[Stored data]
theorem rep_add {c : Curve} (hc : CurveSound c) {p1 p2 : Point} {P1 P2 : c.weier.Point} (h1 : Rep c p1 P1) (h2 : Rep c p2 P2) :
    letI := Fact.mk hc.q_prime
    Rep c (ecAdd c p1 p2) (P1 + P2) := by
  have := Fact.mk hc.q_prime
  have hq : 0 < c.q.toNat := by have := hc.q_gt_two; omega
  obtain ⟨rfl, rfl⟩ | ⟨hn1, hf1, hs1, rfl⟩ := h1
  · rw [ecAdd_ident_left, ← WeierstrassCurve.Affine.Point.zero_def, zero_add]; exact h2
  obtain ⟨rfl, rfl⟩ | ⟨hn2, hf2, hs2, rfl⟩ := h2
  · rw [ecAdd_ident_right, ← WeierstrassCurve.Affine.Point.zero_def, add_zero]; exact .inr ⟨hn1, hf1, hs1, rfl⟩
  have i1 := inField_iff.mp hf1
  have i2 := inField_iff.mp hf2
  have negY_eq : ∀ x y : ZMod c.q.toNat, c.weier.negY x y = -y := fun x y => by
    simp [WeierstrassCurve.Affine.negY, Curve.weier]
  have e1 := weier_equation.mp hs1.1
  have e2 := weier_equation.mp hs2.1
  have two_ne : (2 : ZMod c.q.toNat) ≠ 0 := by
    intro h2
    have h3 := (ZMod.natCast_eq_zero_iff 2 c.q.toNat).mp (by exact_mod_cast h2)
    exact absurd (Nat.le_of_dvd (by norm_num) h3) (by have := hc.q_gt_two; omega)
  have zero_iff : ∀ w : Word, w.toNat < c.q.toNat → (c.cast w = 0 ↔ w = 0#32) := fun w hw => by
    rw [← cast_inj_word hw (show (0#32).toNat < c.q.toNat from hq)]
    simp [Curve.cast]
  by_cases hx : p1.x = p2.x
  · by_cases hy : p1.y ≠ p2.y ∨ p1.y = 0#32
    · have : ecAdd c p1 p2 = ident := by
        rw [ecAdd]; simp only [hn1, hn2, if_false, hx, true_and, hy, if_true]
      rw [this, WeierstrassCurve.Affine.Point.add_of_Y_eq (by rw [hx])]
      · exact .inl ⟨rfl, rfl⟩
      · rw [negY_eq]
        rcases hy with hy | hy
        · have hne : c.cast p1.y - c.cast p2.y ≠ 0 := fun h =>
            hy ((cast_inj_word i1.2 i2.2).mp (sub_eq_zero.mp h))
          have hm : (c.cast p1.y - c.cast p2.y) * (c.cast p1.y + c.cast p2.y) = 0 := by
            rw [hx] at e1
            linear_combination e1 - e2
          rcases mul_eq_zero.mp hm with h | h
          · exact absurd h hne
          · exact eq_neg_of_add_eq_zero_left h
        · have h1y : c.cast p1.y = 0 := (zero_iff _ i1.2).mpr hy
          rw [hx] at e1
          have : c.cast p2.y ^ 2 = 0 := by rw [e2, ← e1, h1y]; ring
          rw [h1y, pow_eq_zero_iff (by norm_num) |>.mp this, neg_zero]
    · simp only [ne_eq, not_or, not_not] at hy
      have hp : p1 = p2 := by cases p1; cases p2; simp_all
      subst hp
      have hne : c.cast p1.y ≠ 0 := fun h => hy.2 ((zero_iff _ i1.2).mp h)
      have h2y : (2 : ZMod c.q.toNat) * c.cast p1.y ≠ 0 := mul_ne_zero two_ne hne
      have hneg : c.cast p1.y ≠ c.weier.negY (c.cast p1.x) (c.cast p1.y) := by
        rw [negY_eq]; intro h; apply h2y; linear_combination h
      rw [ecAdd]
      simp only [hn1, if_false, ne_eq, not_true_eq_false, false_or, hy.2, and_false, if_true]
      apply rep_chord hc hs1 hs1 (fun h => hneg h.2)
      rw [cast_mod hq, WeierstrassCurve.Affine.slope_of_Y_ne rfl hneg, negY_eq]
      have hi := slopeInverse_mul hc (v := 2 * (p1.y.toNat : Int)) (by push_cast; exact h2y)
      push_cast at hi ⊢
      rw [eq_div_iff (by intro h; apply h2y; linear_combination h)]
      simp only [Curve.weier, Curve.cast] at hi ⊢
      linear_combination (3 * (p1.x.toNat : ZMod c.q.toNat) ^ 2 + (c.a.toNat : ZMod c.q.toNat)) * hi
  · have hxc : c.cast p1.x ≠ c.cast p2.x := fun h => hx ((cast_inj_word i1.1 i2.1).mp h)
    have hp : p1 ≠ p2 := fun h => hx (by rw [h])
    rw [ecAdd]
    simp only [hn1, hn2, if_false, hx, false_and, hp]
    apply rep_chord hc hs1 hs2 (fun h => hxc h.1)
    rw [cast_mod hq, WeierstrassCurve.Affine.slope_of_X_ne hxc]
    have hi := slopeInverse_mul hc (v := (p2.x.toNat : Int) - (p1.x.toNat : Int)) (by
      push_cast; exact sub_ne_zero.mpr (Ne.symm hxc))
    push_cast at hi ⊢
    rw [eq_div_iff (sub_ne_zero.mpr hxc)]
    simp only [Curve.cast] at hi ⊢
    linear_combination ((p1.y.toNat : ZMod c.q.toNat) - (p2.y.toNat : ZMod c.q.toNat)) * hi

theorem rep_smulLoop {c : Curve} (hc : CurveSound c) (n : Nat) : ∀ (r t : Point) (R T : c.weier.Point) (j : Nat),
    j ≤ n → Rep c r R → Rep c t T →
    letI := Fact.mk hc.q_prime
    Rep c (smulLoop c n r t j) (R + j • T) := by
  have := Fact.mk hc.q_prime
  induction n with
  | zero =>
    intro r t R T j hj hr ht
    obtain rfl : j = 0 := by omega
    simpa [smulLoop] using hr
  | succ n ih =>
    intro r t R T j hj hr ht
    by_cases h0 : j = 0
    · subst h0; simpa [smulLoop] using hr
    · simp only [smulLoop, h0, if_false]
      have hd := rep_add hc ht ht
      by_cases h1 : j % 2 = 1
      · simp only [h1, if_true]
        have h := ih _ _ _ _ (j / 2) (by omega) (rep_add hc hr ht) hd
        have e : R + T + (j / 2) • (T + T) = R + j • T := by
          rw [← two_nsmul, ← mul_nsmul', add_assoc, ← succ_nsmul']
          congr 2; omega
        rwa [e] at h
      · simp only [h1, if_false]
        have h := ih _ _ _ _ (j / 2) (by omega) hr hd
        have e : R + (j / 2) • (T + T) = R + j • T := by
          rw [← two_nsmul, ← mul_nsmul']
          congr 2; omega
        rwa [e] at h

/-- A scalar multiple stands for the multiple in the group. -/
theorem rep_smul {c : Curve} (hc : CurveSound c) {p : Point} {P : c.weier.Point} (h : Rep c p P) (k : Nat) :
    letI := Fact.mk hc.q_prime
    Rep c (ecSmul c p k) (k • P) := by
  have := Fact.mk hc.q_prime
  have h1 := rep_smulLoop hc k ident p .zero P k (le_refl _) (.inl ⟨rfl, rfl⟩) h
  rwa [← WeierstrassCurve.Affine.Point.zero_def, zero_add] at h1

end Sys2Proof.Machine
end

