/-- V4.18, V4.22. -/
theorem test_isValid_edges :
    answer (exec .isValid (onCurve refCurve ⟨0#32, 0#32, 0#32, 0#32, 0#32⟩)) = some (0x12#32, 1#32, 0#32, 0#32, 0#32)
      ∧ answer (exec .isValid (onCurve refCurve ⟨583#32, 245#32, 0#32, 0#32, 0#32⟩)) = some (0x12#32, 0#32, 0#32, 0#32, 0#32) := by
  decide +kernel

/-- V4.24, V4.26. -/
theorem test_neg :
    answer (exec .neg (onCurve refCurve ⟨12#32, 245#32, 0#32, 0#32, 0#32⟩)) = some (0x12#32, 12#32, 326#32, 0#32, 0#32)
      ∧ answer (exec .neg (onCurve refCurve ⟨0#32, 0#32, 0#32, 0#32, 0#32⟩)) = some (0x12#32, 0#32, 0#32, 0#32, 0#32) := by
  decide +kernel

/-- V4.28. -/
theorem test_neg_range :
    answer (exec .neg (onCurve refCurve ⟨12#32, 571#32, 0#32, 0#32, 0#32⟩)) = some (0x121A#32, 0#32, 0#32, 0#32, 0#32) := by
  decide +kernel

/-- V5.3, V5.7. -/
theorem test_add :
    answer (exec .add (onCurve refCurve ⟨447#32, 298#32, 136#32, 367#32, 0#32⟩)) = some (0x12#32, 511#32, 379#32, 0#32, 0#32)
      ∧ answer (exec .add (onCurve refCurve ⟨12#32, 245#32, 12#32, 326#32, 0#32⟩)) = some (0x12#32, 0#32, 0#32, 0#32, 0#32) := by
  decide +kernel

/-- V5.11 (off the curve), V5.13. -/
theorem test_add_edges :
    answer (exec .add (onCurve refCurve ⟨1#32, 1#32, 2#32, 2#32, 0#32⟩)) = some (0x12#32, 569#32, 2#32, 0#32, 0#32)
      ∧ answer (exec .add (onCurve refCurve ⟨0#32, 0#32, 0#32, 571#32, 0#32⟩)) = some (0x121A#32, 0#32, 0#32, 0#32, 0#32) := by
  decide +kernel

/-- V5.14, V5.16. -/
theorem test_dbl :
    answer (exec .dbl (onCurve refCurve ⟨12#32, 245#32, 0#32, 0#32, 0#32⟩)) = some (0x12#32, 249#32, 475#32, 0#32, 0#32)
      ∧ answer (exec .dbl (onCurve refCurve ⟨70#32, 0#32, 0#32, 0#32, 0#32⟩)) = some (0x12#32, 0#32, 0#32, 0#32, 0#32) := by
  decide +kernel

/-- V6.4, V6.1. -/
theorem test_smul :
    answer (exec .smul (onCurve refCurve ⟨12#32, 245#32, 0#32, 0#32, 5#32⟩)) = some (0x12#32, 447#32, 298#32, 0#32, 0#32)
      ∧ answer (exec .smul (onCurve refCurve ⟨12#32, 245#32, 0#32, 0#32, 0#32⟩)) = some (0x12#32, 0#32, 0#32, 0#32, 0#32) := by
  decide +kernel

/-- V6.26, V6.27. -/
theorem test_order :
    answer (exec .order (onCurve curveS5 ⟨2#32, 1#32, 0#32, 0#32, 0#32⟩)) = some (0x12#32, 3#32, 0#32, 0#32, 0#32)
      ∧ answer (exec .order (onCurve curveS5 ⟨0#32, 1#32, 0#32, 0#32, 0#32⟩)) = some (0x61A#32, 0#32, 0#32, 0#32, 0#32) := by
  decide +kernel

/-- V6.23, V6.24. -/
theorem test_order_invalid :
    answer (exec .order (onCurve refCurve ⟨0#32, 0#32, 0#32, 0#32, 0#32⟩)) = some (0x51A#32, 0#32, 0#32, 0#32, 0#32)
      ∧ answer (exec .order (onCurve refCurve ⟨12#32, 244#32, 0#32, 0#32, 0#32⟩)) = some (0x51A#32, 0#32, 0#32, 0#32, 0#32) := by
  decide +kernel

/-- V7.8, V7.9. -/
theorem test_cipherLoad :
    answer (exec .cipherLoad (onCurve curveS5 ⟨2#32, 1#32, 0#32, 0#32, 0#32⟩)) = some (0x32#32, 3#32, 0#32, 0#32, 0#32)
      ∧ answer (exec .cipherLoad (onCurve curveS5 ⟨0#32, 1#32, 0#32, 0#32, 0#32⟩)) = some (0x61A#32, 0#32, 0#32, 0#32, 0#32) := by
  decide +kernel

/-- V7.5, V7.10. -/
theorem test_cipherLoad_refused :
    answer (exec .cipherLoad (onCurve refCurve ⟨0#32, 0#32, 0#32, 0#32, 0#32⟩)) = some (0x41A#32, 0#32, 0#32, 0#32, 0#32)
      ∧ answer (exec .cipherLoad (atReset ⟨12#32, 245#32, 0#32, 0#32, 0#32⟩)) = some (0x110A#32, 0#32, 0#32, 0#32, 0#32) := by
  decide +kernel

/-- V7.11, V7.17. -/
theorem test_keygen :
    answer (exec .keygen (ref ⟨0#32, 0#32, 0#32, 0#32, 5#32⟩)) = some (0x32#32, 447#32, 298#32, 0#32, 0#32)
      ∧ answer (exec .keygen (onCurve refCurve ⟨0#32, 0#32, 0#32, 0#32, 5#32⟩)) = some (0x111A#32, 0#32, 0#32, 0#32, 0#32) := by
  decide +kernel

/-- V7.18. -/
theorem test_encrypt :
    answer (exec .encrypt (ref ⟨67#32, 169#32, 447#32, 298#32, 15#32⟩)) = some (0x32#32, 203#32, 286#32, 340#32, 137#32) := by
  decide +kernel

/-- V7.24, V7.26. -/
theorem test_encrypt_invalid :
    answer (exec .encrypt (ref ⟨67#32, 170#32, 447#32, 298#32, 15#32⟩)) = some (0x53A#32, 0#32, 0#32, 0#32, 0#32)
      ∧ answer (exec .encrypt (ref ⟨67#32, 169#32, 571#32, 298#32, 15#32⟩)) = some (0x53A#32, 0#32, 0#32, 0#32, 0#32) := by
  decide +kernel

/-- V7.27. -/
theorem test_decrypt :
    answer (exec .decrypt (ref ⟨203#32, 286#32, 340#32, 137#32, 5#32⟩)) = some (0x32#32, 67#32, 169#32, 0#32, 0#32) := by
  decide +kernel

/-- V7.32, V7.33. -/
theorem test_decrypt_invalid :
    answer (exec .decrypt (ref ⟨203#32, 287#32, 340#32, 137#32, 5#32⟩)) = some (0x53A#32, 0#32, 0#32, 0#32, 0#32)
      ∧ answer (exec .decrypt (ref ⟨203#32, 286#32, 340#32, 138#32, 5#32⟩)) = some (0x53A#32, 0#32, 0#32, 0#32, 0#32) := by
  decide +kernel
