-- ==== Sys2Proof/Machine/Core.lean ====
section
/-! DEFINITION. The machine as the host runs it. -/

def Sys2Proof.core : Host.Core := { State := Sys2Proof.Machine.State, Fault := Sys2Proof.Machine.Fault, Refusal := Sys2Proof.Machine.Refusal, step := Sys2Proof.Machine.step, reset := Sys2Proof.Machine.State.reset }
end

◆ Exercise prompt
Starting at the top of the data above, repeat every line exactly until the line containing "zero_add]; exact h2" has been given, then stop.

◆ Task result
theorem rep_add {c : Curve} (hc : CurveSound c) {p1 p2 : Point} {P1 P2 : c.weier.Point} (h1 : Rep c p1 P1) (h2 : Rep c p2 P2) :
    letI := Fact.mk hc.q_prime
    Rep c (ecAdd c p1 p2) (P1 + P2) := by
  have := Fact.mk hc.q_prime
  have hq : 0 < c.q.toNat := by have := hc.q_gt_two; omega
  obtain ⟨rfl, rfl⟩ | ⟨hn1, hf1, hs1, rfl⟩ := h1
  · rw [ecAdd_ident_left, ← WeierstrassCurve.Affine.Point.zero_def, zero_add]; exact h2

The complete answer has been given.